Anche in ambito romano un grande poeta della commedia, Terenzio (195-159 a.C.), si è posto il problema educativo in quella che è forse la sua opera più riuscita, gli Adelphoe (“I due fratelli”). Nella trama vi sono appunto due fratelli: il primo, Demea, ha avuto due figli e ne ha dato in adozione uno, Eschino, al fratello Micione, mentre ha tenuto con sé l’altro, Ctesifone. I due ragazzi sono quindi cresciuti in base a due metodi educativi completamente opposti: Ctesifone è stato abituato al lavoro, al dovere e soprattutto è destinato, nel pensiero del padre Demea, a diventare esattamente come lui; Eschino invece, affidato allo zio Micione, ha avuto una vita comoda.
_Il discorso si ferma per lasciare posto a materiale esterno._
-- ==== Sys2Proof/Machine/Mem.lean ====
section
/-! DEFINITION. Memory as cells in canonical form, byte order, and the lists of crews and workgroups as finite maps. -/

namespace Sys2Proof.Machine

/-- What an address no cell lists reads as: memory is written with zero at boot (R372). -/
def unlisted : Byte := 0

/-- One byte of a memory. -/
def memByte (m : List Host.Cell) (a : Nat) : Byte := ((m.find? (·.1 == a)).map (·.2)).getD unlisted

/-- The cells of a run of bytes from an address, those equal to an unlisted byte left out. -/
def runCells (a : Nat) : List Byte → List Host.Cell
  | [] => []
  | b :: bs => if b == unlisted then runCells (a + 1) bs else (a, b) :: runCells (a + 1) bs

/-- A run of bytes written from an address upwards. -/
def memWrite (m : List Host.Cell) (a : Nat) (bs : List Byte) : List Host.Cell :=
  m.filter (fun c => c.1 < a) ++ runCells a bs ++ m.filter (fun c => a + bs.length ≤ c.1)

/-- A run of bytes read from an address upwards. -/
def memRead (m : List Host.Cell) (a : Nat) : Nat → List Byte
  | 0 => []
  | n + 1 => memByte m a :: memRead m (a + 1) n

/-- The canonical form: addresses strictly rising, no cell equal to an unlisted byte. -/
def memWf : List Host.Cell → Bool
  | [] => true
  | [c] => c.2 != unlisted
  | c :: d :: rest => c.2 != unlisted && c.1 < d.1 && memWf (d :: rest)

/-- The number whose little-endian bytes are given (R6). -/
def leNat : List Byte → Nat
  | [] => 0
  | b :: bs => b.toNat + 256 * leNat bs

/-- The first bytes of a number, little-endian (R6). -/
def leBytes (n : Nat) : Nat → List Byte
  | 0 => []
  | k + 1 => BitVec.ofNat 8 n :: leBytes (n / 256) k

/-- A little-endian number of n bytes of a memory. -/
def memNat (m : List Host.Cell) (a n : Nat) : Nat := leNat (memRead m a n)

/-- Bits hi:lo of a structure in memory, bit 0 the lowest bit of its first byte (R6). -/
def bitsOf (x hi lo : Nat) : Nat := x / 2 ^ lo % 2 ^ (hi + 1 - lo)

/-- Whether physical bytes lie in populated memory (R371); the management range never does. -/
def populated (a n : Nat) : Bool :=
  a + n ≤ 0xC000000000 || (0x100000000000 ≤ a && a + n ≤ 0x100000000000 + Config.ddrSize)

/-- Where HBM4 ends (R371). -/
def hbmEnd : Nat := 0xC000000000

/-- Whether physical bytes lie in populated memory that answers: HBM4 does not while it has no power (R382, log 22). -/
def State.present (s : State) (a n : Nat) : Bool := populated a n && (s.powered || hbmEnd ≤ a)

/-- A key's value in a finite map. -/
def mapGet {β : Type} (l : List (Nat × β)) (k : Nat) : Option β := (l.find? (·.1 == k)).map (·.2)

/-- A finite map with one key set, keys ascending. -/
def mapSet {β : Type} : List (Nat × β) → Nat → β → List (Nat × β)
  | [], k, v => [(k, v)]
  | e :: l, k, v => if e.1 < k then e :: mapSet l k v else if e.1 = k then (k, v) :: l else (k, v) :: e :: l

/-- A finite map without one key. -/
def mapDel {β : Type} (l : List (Nat × β)) (k : Nat) : List (Nat × β) := l.filter (·.1 != k)

/-- The crew a reference names. -/
def State.crew? (s : State) (r : CrewRef) : Option Crew := s.crews.find? fun c => c.wg == r.wg && c.idx == r.idx

/-- The reference of a crew. -/
def Crew.ref (c : Crew) : CrewRef := ⟨c.wg, c.idx⟩

/-- One crew replaced. -/
def State.setCrew (s : State) (c : Crew) : State :=
  { s with crews := s.crews.map fun x => if x.wg == c.wg && x.idx == c.idx then c else x }

/-- The workgroup of a number. -/
def State.wg? (s : State) (uid : Nat) : Option Wg := s.wgs.find? (·.uid == uid)

/-- One workgroup replaced. -/
def State.setWg (s : State) (w : Wg) : State :=
  { s with wgs := s.wgs.map fun x => if x.uid == w.uid then w else x }

/-- The node a launch runs. -/
def State.node? (s : State) (id : Nat) : Option NodeRun := s.nodes.find? (·.id == id)

/-- One node replaced. -/
def State.setNode (s : State) (n : NodeRun) : State :=
  { s with nodes := s.nodes.map fun x => if x.id == n.id then n else x }

/-- A region by the address of its control block. -/
def State.region? (s : State) (rcb : Nat) : Option Region := s.regions.find? (·.rcb == rcb)

/-- One region replaced. -/
def State.setRegion (s : State) (r : Region) : State :=
  { s with regions := s.regions.map fun x => if x.rcb == r.rcb then r else x }

/-- What the device keeps of a region changed. -/
def State.modRegion (s : State) (rcb : Nat) (f : Region → Region) : State :=
  { s with regions := s.regions.map fun x => if x.rcb == rcb then f x else x }

/-- A copy command by its number. -/
def State.copy? (s : State) (id : Nat) : Option CopyCmd := s.copies.find? (·.id == id)

/-- One copy command replaced. -/
def State.setCopy (s : State) (k : CopyCmd) : State :=
  { s with copies := s.copies.map fun x => if x.id == k.id then k else x }

/-- One core changed. -/
def State.modCore (s : State) (n : Nat) (f : Core → Core) : State := { s with cores := s.cores.modify n f }

/-- A core; the reset core for a number the device does not have. -/
def State.core (s : State) (n : Nat) : Core := s.cores.getD n Core.zero

/-- The crews of a workgroup, ascending. -/
def State.crewsOf (s : State) (uid : Nat) : List Crew := s.crews.filter (·.wg == uid)

/-- Every crew of a workgroup changed. -/
def State.modCrews (s : State) (uid : Nat) (f : Crew → Crew) : State :=
  { s with crews := s.crews.map fun x => if x.wg == uid then f x else x }

/-- A fresh identity. -/
def State.newId (s : State) : Nat × State := (s.nextId, { s with nextId := s.nextId + 1 })

/-- The next free choice (log 5). -/
def State.freeBit (s : State) : Bool × State := (Config.freeBit s.fresh, { s with fresh := s.fresh + 1 })

/-- The effective region values a workgroup was placed under (R250). -/
def State.effOf (s : State) (w : Wg) : Option Eff := (s.node? w.launch).map (·.eff)

/-- The region of a workgroup with the effective values it was placed under, which a later change of the block does not
touch (R250). -/
def State.regionOf (s : State) (w : Wg) : Option Region :=
  (s.region? w.region).map fun r => { r with eff := (s.effOf w).getD r.eff }

/-- The region of a node with the effective values read when it became READY (R250). -/
def State.nodeRegion (s : State) (n : NodeRun) : Option Region :=
  (s.region? n.region).map fun r => { r with eff := n.eff }

/-- Whether a workgroup runs in the subtree of a region as it stood when it was placed (R250, R306). -/
def State.wgUnder (s : State) (w : Wg) (top : Nat) : Bool :=
  w.region == top || (s.node? w.launch).any fun n => n.chain.any (·.1 == top)

/-- The region that heads the fault domain of a node, by what was read when it became READY (R250, R298). -/
def NodeRun.domain (n : NodeRun) : Nat := (((n.chain.zip n.fdoms).find? (·.2)).map (·.1.1)).getD n.region

/-! Code that running launches have written (R73) -/

/-- A byte that a running launch writes put with what is kept of the byte: of each launch its last value, oldest first. -/
def State.codeByte (s : State) (id a : Nat) (b : Byte) : State :=
  let e := (mapGet s.unsettled a).getD (memByte s.mem a, [])
  { s with unsettled := mapSet s.unsettled a (e.1, e.2.filter (·.1 != id) ++ [(id, b)]) }

/-- A run of bytes that a running launch writes, from an address upwards. -/
def State.codeRun (s : State) (id a : Nat) : List Byte → State
  | [] => s
  | b :: bs => (s.codeByte id a b).codeRun id (a + 1) bs

/-- A write about to reach physical memory, by a launch or by none: what a launch writes is no code until its node has
completed, what anyone else writes is code at once (R73). -/
def State.codeWrite (s : State) (launch : Option Nat) (a : Nat) (bs : List Byte) : State :=
  match (launch.bind s.node?).filter fun n => n.kind == 1 && !n.closed with
  | some n => s.codeRun n.id a bs
  | none => { s with unsettled := s.unsettled.filter fun c => !(a ≤ c.1 && c.1 < a + bs.length) }

/-- A byte when a launch has finished: the launch's last value is code, unless something finished or outside has written
the byte since; what running launches wrote after it is still none (R73). -/
def settleByte (id : Nat) (e : Byte × List (Nat × Byte)) : Byte × List (Nat × Byte) :=
  match mapGet e.2 id with
  | some b => (b, (e.2.dropWhile (·.1 != id)).drop 1)
  | none => e

/-- What a launch that has finished has written becomes code for the launches that start from then on (R73). -/
def State.settleCode (s : State) (id : Nat) : State :=
  { s with unsettled := (s.unsettled.map fun c => (c.1, settleByte id c.2)).filter fun c => !c.2.2.isEmpty }

/-- Memory as the fetches of a launch that starts now see it (R73). -/
def State.codeNow (s : State) : List Host.Cell := s.unsettled.foldl (fun m c => memWrite m c.1 [c.2.1]) s.mem

end Sys2Proof.Machine
end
Lo svolgersi della commedia, e soprattutto il contestato finale, mostra inequivocabilmente come entrambi questi metodi estremi siano sbagliati: chi è abituato all’eccessiva severità del padre finisce per ingannarlo e agire alle sue spalle, chi invece è abituato ad avere tutto è portato a credere che tutto gli sia permesso e che nessuna legge valga per lui, ed infatti Eschino entra in casa altrui, rapisce a forza una ragazza di cui si era invaghito il fratello e non si rende neanche conto di aver commesso un reato, e piuttosto grave anche. Ma dopo le schermaglie tra i due fratelli, dove ciascuno sostiene il proprio metodo, ciò che risulta alla fine è che entrambi hanno sbagliato, chi per eccesso e chi per difetto.
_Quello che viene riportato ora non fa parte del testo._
-- ==== Sys2Proof/Machine/Access.lean ====
section
/-! DEFINITION. Accesses of crews to scratchpad and global memory: the checks of R203 in order, reads, writes, race tags,
releases, the run-on's signature and buffer (R176 to R195, R202 to R209, R287 to R289), and what observes an access:
watchpoints (R359), bank stalls (R362), reuse histograms (R361). -/

namespace Sys2Proof.Machine

/-- How an access uses the bytes: a read, a write, or an exchange or atomic. -/
inductive Way where
  | load | store | both
  deriving DecidableEq, Repr

/-- The right a way of access needs (R312). -/
def Way.need : Way → Need
  | .load => .load | .store => .store | .both => .both

/-- ACCESS of a fault record (R349). -/
def Way.code : Way → Nat
  | .load => 1 | .store | .both => 2

/-- The access of one thread before it is checked: a virtual address or a scratchpad offset. -/
structure AReq where
  t : Nat
  addr : Int
  deriving DecidableEq, Repr

/-- The access of one thread after its checks, with its pages in global space. -/
structure Acs where
  t : Nat
  addr : Nat
  n : Nat
  pieces : List Piece
  deriving DecidableEq, Repr

/-- Bytes of a workgroup's scratchpad allocation (R44). -/
def Wg.scrSize (w : Wg) : Nat := w.scrgran * 4096

/-- Effective region values when a launch is gone: none. -/
def Eff.zero : Eff := ⟨0, 0, false, 0, 0, 0, 0, 0, 0, 0, 0, 0, 0, 0, 0, 0, 0⟩

/-- The effective region values of the crew at hand. -/
def Ctx.eff (x : Ctx) : Eff := (x.s.effOf x.w).getD .zero

/-- A crew's identity in race tags (R189). -/
def crewWho (w : Wg) (c : Crew) : Who := .crew w.region w.launch w.index w.uid c.idx

/-- An access by the crew at hand. -/
def Ctx.access (x : Ctx) (write strong : Bool) : Access :=
  ⟨crewParty x.c, x.c.clock, strong, write, crewWho x.w x.c⟩

/-- THISKIND and OTHERKIND of a race detail (R189). -/
def raceKind (strong write : Bool) : Nat := (if strong then 2 else 0) + (if write then 1 else 0)

/-- OTHERPARTY, OTHERCREW, COPYSLOT and OTHERWG at their places, as the later party's region sees the earlier (R189). -/
def otherBits (me other : Who) : Nat :=
  let region : Who → Nat
    | .crew r _ _ _ _ | .copy r _ _ _ _ | .bulk r => r
  if region me != region other then 4 * 2 ^ 55 else
  match other with
  | .crew _ node wgid wg idx =>
    let k := match me with
      | .crew _ node' _ wg' _ | .copy _ node' _ wg' _ => if wg' == wg then 0 else if node' == node then 1 else 2
      | .bulk _ => 2
    k * 2 ^ 55 + idx * 2 ^ 50 + wgid.toNat
  | .copy _ _ wgid _ slot => 3 * 2 ^ 55 + slot * 2 ^ 44 + wgid.toNat
  | .bulk _ => 5 * 2 ^ 55

/-- The race detail (R189, Table 6). -/
def raceDetail (space addr : Nat) (a : Access) (o : Acc) : Nat :=
  addr * 2 ^ 64 + space * 2 ^ 62 + raceKind a.strong a.write * 2 ^ 60 + raceKind o.strong o.write * 2 ^ 58 +
    otherBits a.who o.who

/-- ADDRESS_RANGE (R43, R203 step 1) of the lowest thread that fails it. -/
def rangeFault (way : Way) (n : Nat) (l : List AReq) : Option Flt :=
  (l.find? fun r => (2 ^ 57 : Int) < r.addr + n).map fun r =>
    { code := .addressRange, addr := max r.addr.toNat (2 ^ 57), access := way.code }

/-- ALIGNMENT (R203 step 2). -/
def alignFault (way : Way) (n : Nat) (l : List AReq) : Option Flt :=
  (l.find? fun r => r.addr % (n : Int) != 0).map fun r =>
    { code := .alignment, addr := (r.addr % (2 : Int) ^ 64).toNat, access := way.code }

/-- SCRATCH_BOUND (R44, R58, R203 step 3): a negative offset is reported modulo 2^64. -/
def boundFault (way : Way) (size n : Nat) (l : List AReq) : Option Flt :=
  (l.find? fun r => decide (r.addr < 0) || decide ((size : Int) < r.addr + (n : Int))).map fun r =>
    let a : Nat := if r.addr < 0 then (r.addr % (2 : Int) ^ 64).toNat else max r.addr.toNat size
    { code := .scratchBound, access := way.code, addr := a }

/-- Translation and permission of every thread's bytes (R203 step 4). -/
def xlateAll (root : Nat) (way : Way) (n : Nat) : State → List AReq → State × Except Flt (List Acs)
  | s, [] => (s, .ok [])
  | s, r :: rest =>
    let a := s.xlateRun root r.addr.toNat n way.need
    match a.2 with
    | .error e => (a.1, .error { code := e.1, addr := e.2, access := way.code })
    | .ok ps =>
      let b := xlateAll root way n a.1 rest
      (b.1, b.2.map fun l => ⟨r.t, r.addr.toNat, n, ps⟩ :: l)

/-- SHADOW_ACCESS of an exchange or atomic (R203 step 5). -/
def shadowFault (l : List Acs) : Option Flt :=
  ((l.flatMap (·.pieces)).find? (·.phys.shad)).map fun p => { code := .shadowAccess, addr := p.va, access := 2 }

/-- The byte a piece stands for: what a load reads, or what a store writes. -/
def Piece.at_ (p : Piece) (way : Way) : Nat := if way == .load then p.phys.rd else p.phys.wr

/-- The runs of an access in race tags, with their virtual addresses: all of a scratchpad access, the checked pages of a
global one (R187). -/
def Acs.tagRuns (a : Acs) (scratch : Bool) (way : Way) : List (Nat × Nat × Nat) :=
  if scratch then [(a.addr, a.addr, a.n)]
  else (a.pieces.filter (·.phys.chk)).map fun p => (p.at_ way, p.va, p.len)

/-- The lowest conflicting byte of some accesses, the access that it is of, and the earliest access it conflicts with (R188,
R189). -/
def findRace (tags : Tags) (runs : List (Access × Nat × Nat × Nat)) : Option (Nat × Access × Acc) :=
  runs.foldl (fun best r =>
    match runRace tags r.1 r.2.1 r.2.2.2 with
    | none => best
    | some (b, o) =>
      let va := r.2.2.1 + (b - r.2.1)
      match best with
      | some (v, _) => if va < v then some (va, r.1, o) else best
      | none => some (va, r.1, o)) none

/-- The runs of some accesses in race tags, each with its access: what happens before it is its own (R182). -/
def tagged (scratch : Bool) (way : Way) (a : Acs → Access) (l : List Acs) : List (Access × Nat × Nat × Nat) :=
  l.flatMap fun x => (x.tagRuns scratch way).map (a x, ·)

/-- MEMORY_RACE (R203 step 6). -/
def raceFault (tags : Tags) (scratch : Bool) (way : Way) (a : Acs → Access) (l : List Acs) : Option Flt :=
  (findRace tags (tagged scratch way a l)).map fun r =>
    { code := .memoryRace, addr := r.1, access := way.code
      detail := raceDetail (if scratch then 1 else 0) r.1 r.2.1 r.2.2 }

/-- Bits of an element of a weight format or, from 0 to 7, of an activation format (R68, R152). -/
def matBits (fmt : Nat) : Nat := [8, 8, 4, 8, 8, 4, 16, 16, 8, 4, 8, 4, 8, 4, 8, 3].getD fmt 8

/-- The scratchpad ranges that an MTILE run reads (R164, R165): rows of the active threads, chunks of B, scales. -/
def MTile.reads (m : MTile) : List (Nat × Nat) :=
  ((members m.mask).map fun t => (m.abase + t * m.astride, m.klen * matBits m.act / 8)) ++
  [(m.bbase, m.klen * 8 * matBits m.wfmt)] ++ (if 8 ≤ m.wfmt then [(m.sbase, m.klen * 4)] else [])

/-- Whether a byte lies in a word that an MTILE claims (R165). -/
def MTile.claims (m : MTile) (a : Nat) : Bool := m.reads.any fun r => overlap (a / 4 * 4) 4 r.1 r.2

/-- The lowest byte of some scratchpad ranges that an MTILE of another crew claims, and the access that holds the claim
(R165). -/
def Wg.claimed (w : Wg) (who : Nat → Who) (me : Option Nat) (l : List (Nat × Nat)) : Option (Nat × Acc) :=
  (l.flatMap fun r => (List.range r.2).map (r.1 + ·)).findSome? fun a =>
    (w.mtiles.find? fun m => me != some m.idx && m.claims a).map fun m => (a, ⟨m.party, m.epoch, false, false, who m.idx⟩)

/-- The race of a store with a claim (R165). -/
def Ctx.claimFault (x : Ctx) (a : Access) (l : List Acs) : Option Flt :=
  (x.w.claimed (fun i => .crew x.w.region x.w.launch x.w.index x.w.uid i) (some x.c.idx) (l.map fun r => (r.addr, r.n))).map
    fun r => { code := .memoryRace, addr := r.1, access := 2, detail := raceDetail 1 r.1 a r.2 }

/-- MEMORY_UNCORRECTABLE (R203 step 7, R352). -/
def failingFault (s : State) (w : Wg) (scratch : Bool) (way : Way) (l : List Acs) : Option Flt :=
  let mk (a : Nat) : Flt := { code := .memoryUncorrectable, addr := a, access := way.code }
  if scratch then
    if w.scrFailing.isEmpty then none else
    l.findSome? fun x => ((List.range x.n).find? fun k => w.scrFailing.contains ((x.addr + k) / 4)).map fun k => mk (x.addr + k)
  else if s.failing.isEmpty then none else
    (l.flatMap (·.pieces)).findSome? fun p =>
      ((List.range p.len).find? fun k => s.failing.contains ((p.at_ way + k) / 8)).map fun k => mk (p.va + k)

/-- Whether a workgroup is a shadow, whose global stores are not performed and which leaves no tags (R357). -/
def Wg.isShadow (w : Wg) : Bool := w.shadowOf.isSome

/-- What happens before accesses through published mappings (R182, R196), whatever address space they are made in: a
party's clock after them. -/
def State.pubClock (s : State) (clk : Clock) (l : List Piece) : Clock :=
  if s.pubs.isEmpty then clk else
  l.foldl (fun k p => if !p.phys.shad then k else
    match s.pubs.find? fun q => q.1 == p.phys.frame with
    | some q => clkJoin k q.2.2
    | none => k) clk

/-- The access of one thread of the crew at hand: it comes after the publishes whose mappings it uses itself (R182, R196). -/
def Ctx.accessAt (x : Ctx) (write strong : Bool) (a : Acs) : Access :=
  { x.access write strong with clock := x.s.pubClock x.c.clock a.pieces }

/-- The crew at hand after every publish whose mapping its accesses use (R196). -/
def Ctx.afterPubl (x : Ctx) (l : List Acs) : Ctx :=
  { x with c := { x.c with clock := x.s.pubClock x.c.clock (l.flatMap (·.pieces)) } }

/-- The checks of R203 in order over all active threads; `old` when bytes are read. A shadow run checks no race (R357). -/
def Ctx.check (x : Ctx) (scratch : Bool) (way : Way) (cls : Nat) (align old : Bool) (n : Nat) (l : List AReq) :
    Except Flt (State × List Acs) :=
  match (if scratch then none else rangeFault way n l), (if align then alignFault way n l else none),
      (if scratch then boundFault way x.w.scrSize n l else none) with
  | some f, _, _ => .error f
  | none, some f, _ => .error f
  | none, none, some f => .error f
  | none, none, none =>
    let r := if scratch then (x.s, .ok (l.map fun r => ⟨r.t, r.addr.toNat, n, []⟩))
      else xlateAll x.eff.ptroot way n x.s l
    match r.2 with
    | .error f => .error f
    | .ok accs =>
      let shad := if way == .both && !scratch then shadowFault accs else none
      let race := if cls == 0 || x.w.isShadow then none
        else raceFault (if scratch then x.w.stags else x.s.tags) scratch way (x.accessAt (way != .load) (cls == 2)) accs
      let race := if race.isNone && scratch && way != .load && !x.w.isShadow then x.claimFault (x.access true (cls == 2)) accs else race
      let bad := if old then failingFault x.s x.w scratch way accs else none
      match shad, race, bad with
      | some f, _, _ => .error f
      | none, some f, _ => .error f
      | none, none, some f => .error f
      | none, none, none => .ok (r.1, accs)

/-- The machine with what the walks of an access cache, whether its checks pass or not (R200, R203, R312): none where an
earlier check fails. -/
def Ctx.walked (x : Ctx) (scratch : Bool) (way : Way) (align : Bool) (n : Nat) (l : List AReq) : State :=
  if scratch || (rangeFault way n l).isSome || (align && (alignFault way n l).isSome) then x.s
  else (xlateAll x.eff.ptroot way n x.s l).1

/-- Whether a region lies in the subtree of another, itself included, as their blocks were read last. -/
def State.inSubtree (s : State) (region top : Nat) : Bool :=
  region == top || (s.region? region).any fun r => r.parents.contains top

/-- Whether the debug interface is attached to a workgroup's region (R358). -/
def State.attached (s : State) (w : Wg) : Bool :=
  match s.dbg.region with
  | some top => s.wgUnder w top
  | none => false

/-- Whether an access overlaps an enabled watchpoint of a matching kind (R359). -/
def watchHit (s : State) (w : Wg) (scratch : Bool) (way : Way) (l : List Acs) : Bool :=
  s.attached w && s.dbg.watch.any fun p => match p with
    | none => false
    | some p => p.space == (if scratch then 1 else 0) && (!scratch || p.wgid == w.index) &&
        ((p.onRead && way != .store) || (p.onWrite && way != .load)) &&
        l.any fun a => overlap a.addr a.n p.base p.size

/-- Whether a store to the multicast-reduce window overlaps an enabled watchpoint of that space (R359): window addresses
and bytes. -/
def windowHit (s : State) (w : Wg) (l : List (Nat × Nat)) : Bool :=
  s.attached w && s.dbg.watch.any fun p => match p with
    | none => false
    | some p => p.space == 2 && p.onWrite && l.any fun a => overlap a.1 a.2 p.base p.size

/-- Stalls of one pass: the largest number of distinct words in one bank, less one (R362). -/
def passStall (words : List Nat) : Nat :=
  let l := words.eraseDups
  (l.foldl (fun m x => max m (l.countP fun y => y % 32 == x % 32)) 1) - 1

/-- Bank stalls of scratchpad accesses over the four passes (R362). -/
def bankStalls (l : List (Nat × Nat × Nat)) : Nat :=
  ([0, 1, 2, 3].map fun q => passStall ((l.filter fun a => a.1 / 8 == q).flatMap fun a =>
    (List.range ((a.2.1 % 4 + a.2.2 + 3) / 4)).map (a.2.1 / 4 + ·))).sum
IL RAPPORTO PADRE FIGLIO...

E’ evidente,dunque, che la via del giusto mezzo è sempre la migliore, proprio quella che indica Menandro quando parla del dovere del figlio di ascoltare i consigli del padre ma senza che quest’ultimo imponga con la forza la sua volontà; ed è anche quella che indica Terenzio quando parla del genitore come attento consigliere dei figli, un padre o una madre che debbono diventare un punto di riferimento morale per i giovani ancora inesperti dei casi della vita. Possiamo quindi affermare che la saggezza degli antichi, espressa attraverso opere letterarie immortali, è ancora utile oggi ed in qualche caso addirittura essenziale. Una ragione in più per non dimenticare il nostro passato e per sostenere un principio a cui io ho sempre creduto, quello cioè secondo cui un popolo che non conosce il proprio passato non ha nemmeno un futuro, perché un albero che non prende nutrimento dalle sue radici non potrà mai elevarsi verso il cielo.

ALLA RICERCA DI NEMO

Molti film, nonché cartoni animati hanno trattato seppur in maniera velata il problema dell'educazione. Tra questi "Alla ricerca di nemo" ne è un esempio calzante. Questo film è molto più di una semplice avventura subacquea. Affronta la crisi d'identità di Nemo, un bambino che ha perso la madre ancor prima di nascere e da allora sta lottando; mentre suo padre fa del suo meglio per mantenere suo figlio al sicuro. 'Alla ricerca di Nemo' è la battaglia di un padre che cerca di crescere un figlio da solo. Potrebbe non sapere come crescere un bambino, ma sa che ama suo figlio e farebbe qualsiasi cosa per lui.